A Procuradoria dos Direitos do Cidadão alerta que "em muitos Estados da federação, os civis terão acesso a armas de fogo com maior poder lesivo do que aquelas que as próprias forças públicas de segurança portam". "Quando se conjuga esse dado com aqueles apontados no item I dessa representação, percebe-se o enorme risco a que se está submetendo a sociedade brasileira e o direito fundamental à segurança, pois inevitavelmente parte desse enorme armamento terminará sendo apropriado por organizações criminosas e milícias urbanas ou rurais e então empregadas em atividades criminosas".
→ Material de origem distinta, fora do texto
-- ==== Sys2Proof/Machine/Dispatch.lean ====
section
/-! DEFINITION. One arm per command: each is one call of that command's meaning. -/

namespace Sys2Proof.Machine

/-- The effect of a command on everything but the queue of waiting commands. -/
def exec (i : Instr) (s : State) : Host.Outcome State Fault Refusal :=
  match i with
  | .powerOnReset => Sys2Proof.Machine.execPowerOnReset s
  | .pwrGoodFall ns => Sys2Proof.Machine.execPwrGoodFall ns s
  | .sysResetNLow ns => Sys2Proof.Machine.execSysResetNLow ns s
  | .startUp o => Sys2Proof.Machine.execStartUp o s
  | .startConfirm fuseWriteOk => Sys2Proof.Machine.execStartConfirm fuseWriteOk s
  | .watchdogExpiry => Sys2Proof.Machine.execWatchdogExpiry s
  | .portReset p ns => Sys2Proof.Machine.execPortReset p ns s
  | .flr p => Sys2Proof.Machine.execFlr p s
  | .testEnHigh => Sys2Proof.Machine.execTestEnHigh s
  | .strapChange now => Sys2Proof.Machine.execStrapChange now s
  | .alarm cause => Sys2Proof.Machine.execAlarm cause s
  | .sealLfsrTick sealB readback => Sys2Proof.Machine.execSealLfsrTick sealB readback s
  | .presencePress => Sys2Proof.Machine.execPresencePress s
  | .presenceWindowExpiry => Sys2Proof.Machine.execPresenceWindowExpiry s
  | .wakeLatch n ns => Sys2Proof.Machine.execWakeLatch n ns s
  | .cartRemoved => Sys2Proof.Machine.execCartRemoved s
  | .cartInserted c => Sys2Proof.Machine.execCartInserted c s
  | .shockNAssert ns => Sys2Proof.Machine.execShockNAssert ns s
  | .shockNClear => Sys2Proof.Machine.execShockNClear s
  | .shockHoldExpiry => Sys2Proof.Machine.execShockHoldExpiry s
  | .motFaultNAssert => Sys2Proof.Machine.execMotFaultNAssert s
  | .thermalSample milliC => Sys2Proof.Machine.execThermalSample milliC s
  | .thermalCapStep => Sys2Proof.Machine.execThermalCapStep s
  | .timeBaseSwitch aPresent bPresent => Sys2Proof.Machine.execTimeBaseSwitch aPresent bPresent s
  | .lifetimeCheckpoint => Sys2Proof.Machine.execLifetimeCheckpoint s
  | .adminEnable p => Sys2Proof.Machine.execAdminEnable p s
  | .funcReset p => Sys2Proof.Machine.execFuncReset p s
  | .sqTailDoorbell p q tail => Sys2Proof.Machine.execSqTailDoorbell p q tail s
  | .cqHeadDoorbell p q head => Sys2Proof.Machine.execCqHeadDoorbell p q head s
  | .sqFetch entries => Sys2Proof.Machine.execSqFetch entries s
  | .commandStart sgl => Sys2Proof.Machine.execCommandStart sgl s
  | .holdoffExpiry g => Sys2Proof.Machine.execHoldoffExpiry g s
  | .staleExpiry g => Sys2Proof.Machine.execStaleExpiry g s
  | .msixMaskWrite p vector masked => Sys2Proof.Machine.execMsixMaskWrite p vector masked s
  | .portLoss p => Sys2Proof.Machine.execPortLoss p s
  | .pathRestored l => Sys2Proof.Machine.execPathRestored l s
  | .functionD3hot p bmeCleared => Sys2Proof.Machine.execFunctionD3hot p bmeCleared s
  | .functionD0Return p => Sys2Proof.Machine.execFunctionD0Return p s
  | .identify tag => Sys2Proof.Machine.execIdentify tag s
  | .negotiate tag => Sys2Proof.Machine.execNegotiate tag s
  | .createQp tag => Sys2Proof.Machine.execCreateQp tag s
  | .deleteQp tag => Sys2Proof.Machine.execDeleteQp tag s
  | .formatFloor tag => Sys2Proof.Machine.execFormatFloor tag s
  | .wake tag => Sys2Proof.Machine.execWake tag s
  | .queuePort tag => Sys2Proof.Machine.execQueuePort tag s
  | .moderation tag => Sys2Proof.Machine.execModeration tag s
  | .cmArea tag data => Sys2Proof.Machine.execCmArea tag data s
  | .deadClear tag => Sys2Proof.Machine.execDeadClear tag s
  | .getFeature tag => Sys2Proof.Machine.execGetFeature tag s
  | .getLog tag => Sys2Proof.Machine.execGetLog tag s
  | .powerState tag => Sys2Proof.Machine.execPowerState tag s
  | .fwStage tag data flashOk => Sys2Proof.Machine.execFwStage tag data flashOk s
  | .fwActivate tag => Sys2Proof.Machine.execFwActivate tag s
  | .activationIdleTimeout => Sys2Proof.Machine.execActivationIdleTimeout s
  | .activationStillTimeout => Sys2Proof.Machine.execActivationStillTimeout s
  | .activationSwitch => Sys2Proof.Machine.execActivationSwitch s
  | .barrierCoreTimeout core => Sys2Proof.Machine.execBarrierCoreTimeout core s
  | .keyLoad tag block => Sys2Proof.Machine.execKeyLoad tag block s
  | .keyErase tag => Sys2Proof.Machine.execKeyErase tag s
  | .keyWithdrawDone slot => Sys2Proof.Machine.execKeyWithdrawDone slot s
  | .keyQuery tag => Sys2Proof.Machine.execKeyQuery tag s
  | .attest tag nonce => Sys2Proof.Machine.execAttest tag nonce s
  | .debugUnlock tag => Sys2Proof.Machine.execDebugUnlock tag s
  | .lanternClear tag => Sys2Proof.Machine.execLanternClear tag s
  | .registerIntegratorKeys tag block => Sys2Proof.Machine.execRegisterIntegratorKeys tag block s
  | .zeroizeAllKeys tag => Sys2Proof.Machine.execZeroizeAllKeys tag s
  | .armDowngradePermit tag => Sys2Proof.Machine.execArmDowngradePermit tag s
  | .downgradePermitExpiry => Sys2Proof.Machine.execDowngradePermitExpiry s
  | .resetFailedStartCounter tag => Sys2Proof.Machine.execResetFailedStartCounter tag s
  | .clearFails => Sys2Proof.Machine.execClearFails s
  | .health => Sys2Proof.Machine.execHealth s
  | .lanternRead rseq => Sys2Proof.Machine.execLanternRead rseq s
  | .queueReset tag => Sys2Proof.Machine.execQueueReset tag s
  | .tableLoad tag data flashOk => Sys2Proof.Machine.execTableLoad tag data flashOk s
  | .mount q tag => Sys2Proof.Machine.execMount q tag s
  | .unmount q tag => Sys2Proof.Machine.execUnmount q tag s
  | .locate q tag => Sys2Proof.Machine.execLocate q tag s
  | .readPosition q tag => Sys2Proof.Machine.execReadPosition q tag s
  | .sync q tag => Sys2Proof.Machine.execSync q tag s
  | .fence q tag => Sys2Proof.Machine.execFence q tag s
  | .truncate q tag => Sys2Proof.Machine.execTruncate q tag s
  | .refreshFullRebuild q tag => Sys2Proof.Machine.execRefreshFullRebuild q tag s
  | .refreshLocateIndex q tag => Sys2Proof.Machine.execRefreshLocateIndex q tag s
  | .partition q tag => Sys2Proof.Machine.execPartition q tag s
  | .crypt q tag input param => Sys2Proof.Machine.execCrypt q tag input param s
  | .cryptHandleTimeout h => Sys2Proof.Machine.execCryptHandleTimeout h s
  | .write q tag lengths data => Sys2Proof.Machine.execWrite q tag lengths data s
  | .writeMark q tag => Sys2Proof.Machine.execWriteMark q tag s
  | .read q tag => Sys2Proof.Machine.execRead q tag s
  | .verify q tag => Sys2Proof.Machine.execVerify q tag s
  | .space q tag => Sys2Proof.Machine.execSpace q tag s
  | .compressionBlockDone e => Sys2Proof.Machine.execCompressionBlockDone e s
  | .compressionEngineFault e => Sys2Proof.Machine.execCompressionEngineFault e s
  | .stagingStallRelease => Sys2Proof.Machine.execStagingStallRelease s
  | .cupolaInvocation => Sys2Proof.Machine.execCupolaInvocation s
  | .cupolaCoreError core => Sys2Proof.Machine.execCupolaCoreError core s
  | .keepCopyMismatch failed => Sys2Proof.Machine.execKeepCopyMismatch failed s
  | .domeParityCompute group dome => Sys2Proof.Machine.execDomeParityCompute group dome s
  | .slotCommit => Sys2Proof.Machine.execSlotCommit s
  | .verifyResult slot => Sys2Proof.Machine.execVerifyResult slot s
  | .writeInhibit src => Sys2Proof.Machine.execWriteInhibit src s
  | .writeResume => Sys2Proof.Machine.execWriteResume s
  | .wrapEnd => Sys2Proof.Machine.execWrapEnd s
  | .turnEntry => Sys2Proof.Machine.execTurnEntry s
  | .stackLoss stack => Sys2Proof.Machine.execStackLoss stack s
  | .cmResponse bytes => Sys2Proof.Machine.execCmResponse bytes s
  | .cmFieldOffTimeout => Sys2Proof.Machine.execCmFieldOffTimeout s
  | .cmPollRetry => Sys2Proof.Machine.execCmPollRetry s
  | .wvnUpdate => Sys2Proof.Machine.execWvnUpdate s
  | .speedReached => Sys2Proof.Machine.execSpeedReached s
  | .avsReadback mv => Sys2Proof.Machine.execAvsReadback mv s
  | .avsAckTimeout => Sys2Proof.Machine.execAvsAckTimeout s
  | .avsRetryPeriod => Sys2Proof.Machine.execAvsRetryPeriod s
  | .marginSample permille => Sys2Proof.Machine.execMarginSample permille s
  | .bhDwellExpiry => Sys2Proof.Machine.execBhDwellExpiry s
  | .backhitchStopped => Sys2Proof.Machine.execBackhitchStopped s
  | .bhMaxWaitExpiry => Sys2Proof.Machine.execBhMaxWaitExpiry s
  | .stoppedIdleTimeout => Sys2Proof.Machine.execStoppedIdleTimeout s
  | .restartResume => Sys2Proof.Machine.execRestartResume s
  | .readAhead => Sys2Proof.Machine.execReadAhead s
  | .samplePacket g lane type fields crc payload => Sys2Proof.Machine.execSamplePacket g lane type fields crc payload s
  | .syncWindow c => Sys2Proof.Machine.execSyncWindow c s
  | .frameEnd c => Sys2Proof.Machine.execFrameEnd c s
  | .blockAReplay c => Sys2Proof.Machine.execBlockAReplay c s
  | .siblingPrediction c => Sys2Proof.Machine.execSiblingPrediction c s
  | .realignment c => Sys2Proof.Machine.execRealignment c s
  | .deskewComplete slot => Sys2Proof.Machine.execDeskewComplete slot s
  | .domeRecovery group dome => Sys2Proof.Machine.execDomeRecovery group dome s
  | .retryAttemptDone => Sys2Proof.Machine.execRetryAttemptDone s
  | .decryptInvocation => Sys2Proof.Machine.execDecryptInvocation s
  | .decompressionBlockDone e => Sys2Proof.Machine.execDecompressionBlockDone e s
  | .hostPacketCommit => Sys2Proof.Machine.execHostPacketCommit s
  | .servoPacket frame => Sys2Proof.Machine.execServoPacket frame s
  | .feedbackLost => Sys2Proof.Machine.execFeedbackLost s
  | .fbHoldTimeout => Sys2Proof.Machine.execFbHoldTimeout s
  | .controlledStopDone => Sys2Proof.Machine.execControlledStopDone s
  | .oneBandTimeout => Sys2Proof.Machine.execOneBandTimeout s
  | .encoderIndexPulse reel => Sys2Proof.Machine.execEncoderIndexPulse reel s
  | .reelLoopTick => Sys2Proof.Machine.execReelLoopTick s
  | .accSample x y z => Sys2Proof.Machine.execAccSample x y z s
  | .sensorReading ack bytes => Sys2Proof.Machine.execSensorReading ack bytes s
  | .motionLinkResponse stage frame => Sys2Proof.Machine.execMotionLinkResponse stage frame s
  | .motionLinkKeepalive => Sys2Proof.Machine.execMotionLinkKeepalive s
  | .steepleHeartbeat => Sys2Proof.Machine.execSteepleHeartbeat s
  | .steepleHeartbeatTimeout => Sys2Proof.Machine.execSteepleHeartbeatTimeout s
  | .st1Takeover cause => Sys2Proof.Machine.execSt1Takeover cause s
  | .programStart prog p0 p1 p2 p3 => Sys2Proof.Machine.execProgramStart prog p0 p1 p2 p3 s
  | .progEnd => Sys2Proof.Machine.execProgEnd s
  | .progSpeed => Sys2Proof.Machine.execProgSpeed s
  | .progWaitSpeed => Sys2Proof.Machine.execProgWaitSpeed s
  | .progGotoLpos => Sys2Proof.Machine.execProgGotoLpos s
  | .progWaitLpos => Sys2Proof.Machine.execProgWaitLpos s
  | .progLateral => Sys2Proof.Machine.execProgLateral s
  | .progWaitLat => Sys2Proof.Machine.execProgWaitLat s
  | .progTilt => Sys2Proof.Machine.execProgTilt s
  | .progLaw => Sys2Proof.Machine.execProgLaw s
  | .progTension => Sys2Proof.Machine.execProgTension s
  | .progDelay => Sys2Proof.Machine.execProgDelay s
  | .progBranch => Sys2Proof.Machine.execProgBranch s
  | .progEnable => Sys2Proof.Machine.execProgEnable s
  | .progEvent => Sys2Proof.Machine.execProgEvent s
  | .progChain => Sys2Proof.Machine.execProgChain s
  | .progStop => Sys2Proof.Machine.execProgStop s
  | .waitTimeout => Sys2Proof.Machine.execWaitTimeout s
  | .faultClear => Sys2Proof.Machine.execFaultClear s
  | .groupTrainStart g => Sys2Proof.Machine.execGroupTrainStart g s
  | .cdrTimeout g => Sys2Proof.Machine.execCdrTimeout g s
  | .blockLockGained g headers => Sys2Proof.Machine.execBlockLockGained g headers s
  | .blockTimeout g => Sys2Proof.Machine.execBlockTimeout g s
  | .trainPacket g lane header payload => Sys2Proof.Machine.execTrainPacket g lane header payload s
  | .identTimeout g => Sys2Proof.Machine.execIdentTimeout g s
  | .downRetryTimeout g => Sys2Proof.Machine.execDownRetryTimeout g s
  | .statusPacket l header payload => Sys2Proof.Machine.execStatusPacket l header payload s
  | .inboundLaneLost g lane => Sys2Proof.Machine.execInboundLaneLost g lane s
  | .outboundLaneLost g lane => Sys2Proof.Machine.execOutboundLaneLost g lane s
  | .samplePacketLost g ch => Sys2Proof.Machine.execSamplePacketLost g ch s
  | .tokenPeriod => Sys2Proof.Machine.execTokenPeriod s
  | .retrain mask => Sys2Proof.Machine.execRetrain mask s
  | .groupEn mask => Sys2Proof.Machine.execGroupEn mask s
  | .sourceRequest n => Sys2Proof.Machine.execSourceRequest n s
  | .claim core => Sys2Proof.Machine.execClaim core s
  | .eoi core source parityError => Sys2Proof.Machine.execEoi core source parityError s
  | .belfryMaskWrite source priority route en => Sys2Proof.Machine.execBelfryMaskWrite source priority route en s
  | .coreTimerExpiry core timer => Sys2Proof.Machine.execCoreTimerExpiry core timer s
  | .interCoreSignal core line => Sys2Proof.Machine.execInterCoreSignal core line s
  | .belfryCopyMismatch failed => Sys2Proof.Machine.execBelfryCopyMismatch failed s
  | .coreHeartbeatMissed core => Sys2Proof.Machine.execCoreHeartbeatMissed core s
  | .hqItemWrite q writer item => Sys2Proof.Machine.execHqItemWrite q writer item s
  | .hqItemRead q blocking => Sys2Proof.Machine.execHqItemRead q blocking s
  | .hqStaleTail q writer => Sys2Proof.Machine.execHqStaleTail q writer s
  | .hqFlush q => Sys2Proof.Machine.execHqFlush q s
  | .hqDrain q => Sys2Proof.Machine.execHqDrain q s
  | .hqDrainDone q => Sys2Proof.Machine.execHqDrainDone q s
  | .instanceFault row inst => Sys2Proof.Machine.execInstanceFault row inst s
  | .domainIdleGate d => Sys2Proof.Machine.execDomainIdleGate d s
  | .ps4Commit => Sys2Proof.Machine.execPs4Commit s
  | .powerStateExit cause => Sys2Proof.Machine.execPowerStateExit cause s
  | .lanTrigArm value => Sys2Proof.Machine.execLanTrigArm value s
  | .ctBroadcastWrite offset value => Sys2Proof.Machine.execCtBroadcastWrite offset value s
  | .rcRead p offset => Sys2Proof.Machine.execRcRead p offset s
  | .loWordRead p offset => Sys2Proof.Machine.execLoWordRead p offset s
  | .badAccess p offset size isWrite => Sys2Proof.Machine.execBadAccess p offset size isWrite s
  | .registerWrite p offset value => Sys2Proof.Machine.execRegisterWrite p offset value s
  | .encoderEdge reel a b => Sys2Proof.Machine.execEncoderEdge reel a b s
  | .discardedPacket g lane => Sys2Proof.Machine.execDiscardedPacket g lane s
  | .holdoverReturn src => Sys2Proof.Machine.execHoldoverReturn src s
  | .eccEncode => Sys2Proof.Machine.execEccEncode s

end Sys2Proof.Machine
end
"É o próprio Estado facilitando o aumento de poder de fogo de infratores da lei vis a vis o aparato público de segurança", argumentam.
Porte
Os procuradores dizem que "o novo regulamento editado pelo Decreto nº 9.587/19, no seu afã de liberar o porte de armas ao máximo para a população, investiu como raras vezes visto contra uma lei de regência". Lembram que "foi instituída uma relação de mais de 20 profissões ou circunstâncias para as quais se presume a situação pessoal de risco ou de ameaça à integridade física".
"Tão somente esse dispositivo é de enorme impacto no direito à segurança e suficiente para demonstrar a manifesta ilegalidade do regulamento. Por ele, cerca de 19 milhões de pessoas poderão fazer jus ao porte de armas de fogo Isso apesar de a Lei ter como regra a proibição geral do porte", sustentam, a respeito dos dispositivos que preveem a possibilidade de concessão de porte.